Энтони хотелось верить, что в голосе султана не слышались саркастические нотки.
Мехмед Сокуллу женился на одной из дочерей Селима. Как зять султана, Сокуллу, очевидно, чувствовал себя как никогда спокойно на посту великого везира.
После свадьбы Энтони и Сокуллу встретились.
— Это ты решил, что мы должны отдать себя всецело делу падишаха, — напомнил он Хоквуду, хитро улыбаясь. — Я послушался тебя. — Везир сжал плечо Энтони. — Я не забуду о своём друге. Если поднимусь я, поднимешься и ты.
Энтони восхищался ловкостью везира, с которой тому удалось собрать все возможные силы. Сам он занял то место, которое хотел» и приступил к подготовке эскадры к морской кампании, даже если и не знал, какие цели она будет преследовать. Единственным, что испортило этот мирный период, была весть о смерти Драгута.
— Грустный конец для прославленного воина, — прокомментировал Али Монизиндаде. — Значит, теперь я адмирал флота падишаха.

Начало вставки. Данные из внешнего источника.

-- ==== Sys2Proof/Certificates/Slice0/Obligations.lean ====
section
/-! DEFINITION. The statements for the provers. -/

open Sys2Proof Sys2Proof.Machine Sys2Proof.Claim

/-! ## Scalar integer instructions (04_scalar) -/

/-- R91, R92: the value of each integer form, exactly computed and wrapped; `SHL`, `SHR` and `SRA` ignore
b[63:6]; `CLZ` and `CTZ` give the number of leading and trailing zero bits, 64 for 0, `POPC` the number of one bits; `ADDI` adds
the sign-extended immediate, `ANDI`, `ORI` and `XORI` use the zero-extended one, the immediate shifts take their amount from
the word. A quotient is rounded toward zero and a remainder has the sign of a; the borderline cases are those of R92, a zero
divisor sets `fmode.dz`, and nothing traps. The PC moves to the next word and nothing else changes.
It rests on the model's own choice of log 41. -/
def Obligations.IntegerForms : Prop :=
  ∀ (s : State) (d a b : SReg) (imm : BitVec 16) (sh : BitVec 6),
    let x := s.me.sget a
    let y := s.me.sget b
    let k := y.toNat % 64
    let done := fun (i : Instr) (v : Word) => ScalarDone (exec i s) s d v 0 (s.me.pc + 4)
    let quot := fun (i : Instr) (v : Word) => ScalarDone (exec i s) s d v (if y = 0 then 0b00010#5 else 0) (s.me.pc + 4)
    done (.add d a b) (BitVec.ofNat 64 (x.toNat + y.toNat)) ∧
    done (.sub d a b) (BitVec.ofInt 64 (x.toInt - y.toInt)) ∧
    done (.mul d a b) (BitVec.ofNat 64 (x.toNat * y.toNat)) ∧
    done (.mulh d a b) (BitVec.ofInt 64 (x.toInt * y.toInt / 2 ^ 64)) ∧
    done (.and d a b) (x &&& y) ∧ done (.or d a b) (x ||| y) ∧ done (.xor d a b) (x ^^^ y) ∧
    done (.shl d a b) (BitVec.ofNat 64 (x.toNat * 2 ^ k)) ∧
    done (.shr d a b) (BitVec.ofNat 64 (x.toNat / 2 ^ k)) ∧
    done (.sra d a b) (BitVec.ofInt 64 (x.toInt / 2 ^ k)) ∧
    done (.slt d a b) (bit (x.toInt < y.toInt)) ∧ done (.sltu d a b) (bit (x.toNat < y.toNat)) ∧
    done (.min d a b) (BitVec.ofInt 64 (min x.toInt y.toInt)) ∧ done (.minu d a b) (BitVec.ofNat 64 (min x.toNat y.toNat)) ∧
    done (.max d a b) (BitVec.ofInt 64 (max x.toInt y.toInt)) ∧ done (.maxu d a b) (BitVec.ofNat 64 (max x.toNat y.toNat)) ∧
    (∃ n, done (.clz d a) (BitVec.ofNat 64 n) ∧ n ≤ 64 ∧ (x = 0 → n = 64) ∧
      (∀ i, i < n → x.getLsbD (63 - i) = false) ∧ (x ≠ 0 → x.getLsbD (63 - n) = true)) ∧
    (∃ n, done (.ctz d a) (BitVec.ofNat 64 n) ∧ n ≤ 64 ∧ (x = 0 → n = 64) ∧
      (∀ i, i < n → x.getLsbD i = false) ∧ (x ≠ 0 → x.getLsbD n = true)) ∧
    done (.popc d a) (BitVec.ofNat 64 ((List.range 64).countP fun i => x.getLsbD i)) ∧
    done (.addi d a imm) (BitVec.ofInt 64 (x.toInt + imm.toInt)) ∧
    done (.andi d a imm) (BitVec.ofNat 64 (x.toNat &&& imm.toNat)) ∧
    done (.ori d a imm) (BitVec.ofNat 64 (x.toNat ||| imm.toNat)) ∧
    done (.xori d a imm) (BitVec.ofNat 64 (x.toNat ^^^ imm.toNat)) ∧
    done (.shli d a sh) (BitVec.ofNat 64 (x.toNat * 2 ^ sh.toNat)) ∧
    done (.shri d a sh) (BitVec.ofNat 64 (x.toNat / 2 ^ sh.toNat)) ∧
    done (.srai d a sh) (BitVec.ofInt 64 (x.toInt / 2 ^ sh.toNat)) ∧
    quot (.div d a b) (if y = 0 then -1 else if x.toInt = -2 ^ 63 ∧ y = -1 then BitVec.ofInt 64 (-2 ^ 63)
      else BitVec.ofInt 64 (x.toInt.tdiv y.toInt)) ∧
    quot (.divu d a b) (if y = 0 then BitVec.ofNat 64 (2 ^ 64 - 1) else BitVec.ofNat 64 (x.toNat / y.toNat)) ∧
    quot (.rem d a b) (if y = 0 then x else if x.toInt = -2 ^ 63 ∧ y = -1 then 0 else BitVec.ofInt 64 (x.toInt.tmod y.toInt)) ∧
    quot (.remu d a b) (if y = 0 then x else BitVec.ofNat 64 (x.toNat % y.toNat))

/-- R93: `LIH` replaces bits [16h + 15 : 16h] of the register with imm16 and keeps the other 48; `ADDPC` writes the address of
its own word plus 4 × sext(imm16, 64).
It rests on the model's own choice of log 41. -/
def Obligations.AddressFormation : Prop :=
  ∀ (s : State) (d : SReg) (imm : BitVec 16) (h : BitVec 2),
    (∃ v : Word, ScalarDone (exec (.lih d imm h) s) s d v 0 (s.me.pc + 4) ∧
      v.extractLsb' (16 * h.toNat) 16 = imm ∧
      ∀ i, i < 16 * h.toNat ∨ 16 * h.toNat + 16 ≤ i → v.getLsbD i = (s.me.sget d).getLsbD i) ∧
    ScalarDone (exec (.addpc d imm) s) s d (s.me.pc + BitVec.ofInt 64 (4 * imm.toInt)) 0 (s.me.pc + 4)

/-! ## Branches and jumps -/

/-- R97, R98: a true condition moves the PC to the branch word's own address plus 4 × sext(offset16, 64), a false one to the next
word; no branch writes a register or a flag. `JAL` links and goes to its 21-bit word offset; `JALR` reads S[sT] before it links,
so both may name one register. A `JALR` target whose bits [1:0] are not zero completes the `JALR`, its link included, and then
raises the instruction-alignment trap with `lepc` and `laddr` holding the target; R100 takes it in task mode.
It rests on the model's own choices of logs 27 and 41. -/
def Obligations.BranchesAndJumps : Prop :=
  ∀ (s : State) (a b : SReg) (off : BitVec 16) (far : BitVec 21),
    let x := s.me.sget a
    let y := s.me.sget b
    let target := s.me.pc + BitVec.ofInt 64 (4 * off.toInt)
    let goes := fun (i : Instr) (c : Prop) => (c → ScalarDone (exec i s) s 0 0 0 target) ∧ (¬c → ScalarDone (exec i s) s 0 0 0 (s.me.pc + 4))
    goes (.beq a b off) (x = y) ∧ goes (.bne a b off) (x ≠ y) ∧
    goes (.blt a b off) (x.toInt < y.toInt) ∧ goes (.bge a b off) (y.toInt ≤ x.toInt) ∧
    goes (.bltu a b off) (x.toNat < y.toNat) ∧ goes (.bgeu a b off) (y.toNat ≤ x.toNat) ∧
    ScalarDone (exec (.jal a far) s) s a (s.me.pc + 4) 0 (s.me.pc + BitVec.ofInt 64 (4 * far.toInt)) ∧
    (y.toNat % 4 = 0 → ScalarDone (exec (.jalr a b) s) s a (s.me.pc + 4) 0 y) ∧
    (y.toNat % 4 ≠ 0 → s.me.system = false →
      ∃ linked, ScalarDone (.next linked) s a (s.me.pc + 4) 0 y ∧ TrapTaken (exec (.jalr a b) s) linked 0x03 y y)

/-! ## Loads and stores -/

namespace Sys2Proof.Claim

/-- The effective address S[src1] + d (R94). -/
def address (s : State) (b : SReg) (off : BitVec 13) : Word := s.me.sget b + BitVec.ofInt 64 off.toInt

/-- The loads with their width in bytes and whether they sign-extend (R94). -/
def loadForms (d b : SReg) (off : BitVec 13) : List (Instr × Nat × Bool) :=
  [(.lb d b off, 1, true), (.lh d b off, 2, true), (.lw d b off, 4, true), (.ld d b off, 8, false),
   (.lbu d b off, 1, false), (.lhu d b off, 2, false), (.lwu d b off, 4, false)]

/-- The stores with their width in bytes (R94). -/
def storeForms (x b : SReg) (off : BitVec 13) : List (Instr × Nat) :=
  [(.sb x b off, 1), (.sh x b off, 2), (.sw x b off, 4), (.sd x b off, 8)]

/-- What the executing hart's scalar load of one byte returns in a state: its task's buffered byte, its own latest scalar store
to it that its view does not show yet, else the byte its view shows, which for host memory is that of Q0 (R96, R250, R349). -/
def loadByte (s : State) (a : Nat) : Byte :=
  match s.me.buffered a with
  | some b => b
  | none =>
    let r := viewOf (slotQuarter s.cur) a
    (ownByte s.writes s.cur r .scalar a).getD (s.viewByte r .h a)

/-- The bytes of a load as a register value. -/
def extend (signed : Bool) (n : Nat) (bs : List Byte) : Word :=
  if signed then BitVec.ofInt 64 (BitVec.ofNat (8 * n) (leNat bs)).toInt else BitVec.ofNat 64 (leNat bs)

end Sys2Proof.Claim

/-- R94 to R96: an aligned, permitted load of n bytes writes the bytes it reads, sign- or zero-extended, to S[dst]. `u` is the
state that the access finds once it is translated and gated, `v` that state with the writes applied that the load must follow
(it is `u` when none is pending). Beyond S[dst], the PC, `velem` and the hart's history nothing changes: every byte reads as in `v`. The hart's
later scalar accesses, those to host memory in the view of Q0 among them, follow the writes whose bytes it read (R250, R256).
It rests on the model's own choices of logs 22 and 41. -/
def Obligations.ScalarLoads : Prop :=
  ∀ (s : State) (d b : SReg) (off : BitVec 13) (i : Instr) (n : Nat) (signed : Bool), (i, n, signed) ∈ loadForms d b off →
    ∀ (u : State) (loc : Nat), (address s b off).toNat % n = 0 → s.access .scalar .load (address s b off) n = .ok u loc →
      let v := u.settleView u.me.seen (viewOf (slotQuarter u.cur) loc)
      (u.writes = [] → v = u) ∧
      ∃ t, exec i s = .next t ∧ OnlyMe v t ∧
        t.me = { u.me with s := t.me.s, pc := u.me.pc + 4, velem := velemAfter u.me, clock := t.me.clock, seen := t.me.seen, wait := none } ∧
        (∀ k, k < n → u.me.buffered (loc + k) = none → ownByte v.writes u.cur (viewOf (slotQuarter u.cur) (loc + k)) .scalar (loc + k) = none →
          Clock.le (v.byteClock (viewOf (slotQuarter u.cur) (loc + k)) .h (loc + k)) t.me.seen = true) ∧
        SameScalar u.me t.me d ∧
        t.me.sget d = if d = 0 then 0 else extend signed n ((List.range n).map fun k => loadByte v (loc + k))

/-- R94 to R96, R383: an aligned, permitted store of n bytes by a task that buffers nothing issues one write of the low n bytes of
S[dst], least significant first, at the n locations from where the address translates. `u` is the state that the access finds once
it is translated and gated, `v` that state with the d bit of the page set, which is `u` where the page is a window or known to be
dirty. No view shows the write yet; the hart's own later scalar loads return it (R96), and every other byte of memory reads as in
`v`, to the hart and in every view.
It rests on the model's own choices of logs 22 and 41. -/
def Obligations.ScalarStores : Prop :=
  ∀ (s : State) (x b : SReg) (off : BitVec 13) (i : Instr) (n : Nat), (i, n) ∈ storeForms x b off →
    ∀ (u : State) (loc : Nat), (address s b off).toNat % n = 0 → s.access .scalar .write (address s b off) n = .ok u loc →
      u.buffering u.cur = false →
      let v := dirtied u (address s b off)
      (KnownDirty u (address s b off) → v = u) ∧
      ∃ t w, exec i s = .next t ∧
        t = { v.setMe t.me with writes := v.writes ++ [w], issued := t.issued, slabForms := t.slabForms } ∧
        SameMemory v t ∧
        (∀ k, k < n → w.bytes[k]? = some (loc + k, BitVec.ofNat 8 ((s.me.sget x).toNat / 2 ^ (8 * k)))) ∧ w.bytes.length = n ∧
        w.path = .h ∧ w.cls = .scalar ∧ w.slot = some u.cur ∧ w.quarter = slotQuarter u.cur ∧ w.applied = 0 ∧
        t.me = { u.me with pc := u.me.pc + 4, velem := velemAfter u.me, clock := t.me.clock, wait := none } ∧
        (∀ k, k < n → u.me.buffered (loc + k) = none → loadByte t (loc + k) = BitVec.ofNat 8 ((s.me.sget x).toNat / 2 ^ (8 * k))) ∧
        (∀ a, a < loc ∨ loc + n ≤ a → loadByte t a = loadByte v a)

Он подчёркнуто почтительно относился к Энтони, так как обоих — его и Улуч-Али — беспокоила близость, которая возникла в последние годы в отношениях Энтони и Сулеймана и которая, казалось, продолжится при новом правлении.
Мы не можем желать никого лучшего, — тактично сказал Энтони. Но на самом деле он действительно не мог представить никого другого более подходящего для командования османским флотом: Али Монизиндаде учился искусству хождения в море у Хайреддина и Гарри Хоквуда.
Хоквуд с нетерпением ждал сражений, но, когда наконец Селим (через четыре года) решился на кампанию, он был в полном недоумении, выяснив цели, намеченные им.
Но тогда недоумевали все.
Все сухопутные и морские командиры собрались выслушать слово султана. Великий везир Сокуллу также присутствовал, но и он не представлял, что у падишаха на уме. Наиболее вероятным казалось то, что будут предприняты походы в Европу и на Мальту.
Не только Али, Улуч и Пертав присутствовали здесь, но и наследник Драгута, Пиале-паша, приехавший из Западного Средиземноморья. Здесь были и все генералы, включая Мустафа-пашу, который потерпел неудачу на Мальте. Позади дивана султана стоял Иосиф Наси. В эти дни, как, впрочем, и всегда, он казался уверенным в себе и спокойно смотрел на побледневшие лица.
— Турки слишком долго жили в мире, — объявил Селим. — Мы не мирные люди. Мы люди войны.
Паши поглаживали бороды и кивали в согласии. Это было многообещающим началом.
— Я собрал вас здесь сегодня, чтобы дать указания, — продолжал Селим. Ведите своих людей на войну и к победе, — добавил он.
Военачальники ждали.
— Но воина должна затеваться с достойной целью. Вы знаете, что я уже давно вынашиваю мысль основать родину для евреев в пределах моей империи. Это работящий и бережливый народ, который будет трудиться ради процветания нашего государства. Увы, найти место гораздо труднее, чем казалось.
— Прими моё уважение, о падишах, — вмешался Сокуллу, — но ведь евреи должны были вернуться в Палестину, на историческую родину?..
— Палестина — мёртвая земля, — возразил Наси. — Я тщательно исследовал этот район, господин мой везир, и не считаю возможным рекомендовать падишаху основывать там дом для моего народа.
— Что же ты посоветовал? :— спросил Сокуллу.
— Идеальное место, как мне кажется, остров Кипр.
Несколько минут стояла абсолютная тишина.
— Ты возражаешь против того, чтобы отдать Кипр еврейскому народу, везир? — спросил Селим. — Это большой и процветающий остров, там они будут преуспевать.
— Падишах, остров Кипр не твой, чтобы можно было отдать его. Это собственность Венеции.
— Венеции... — фыркнул Наси.
— Венеция — наш проверенный союзник, — сказал Сокуллу. — Наш единственный союзник, о падишах.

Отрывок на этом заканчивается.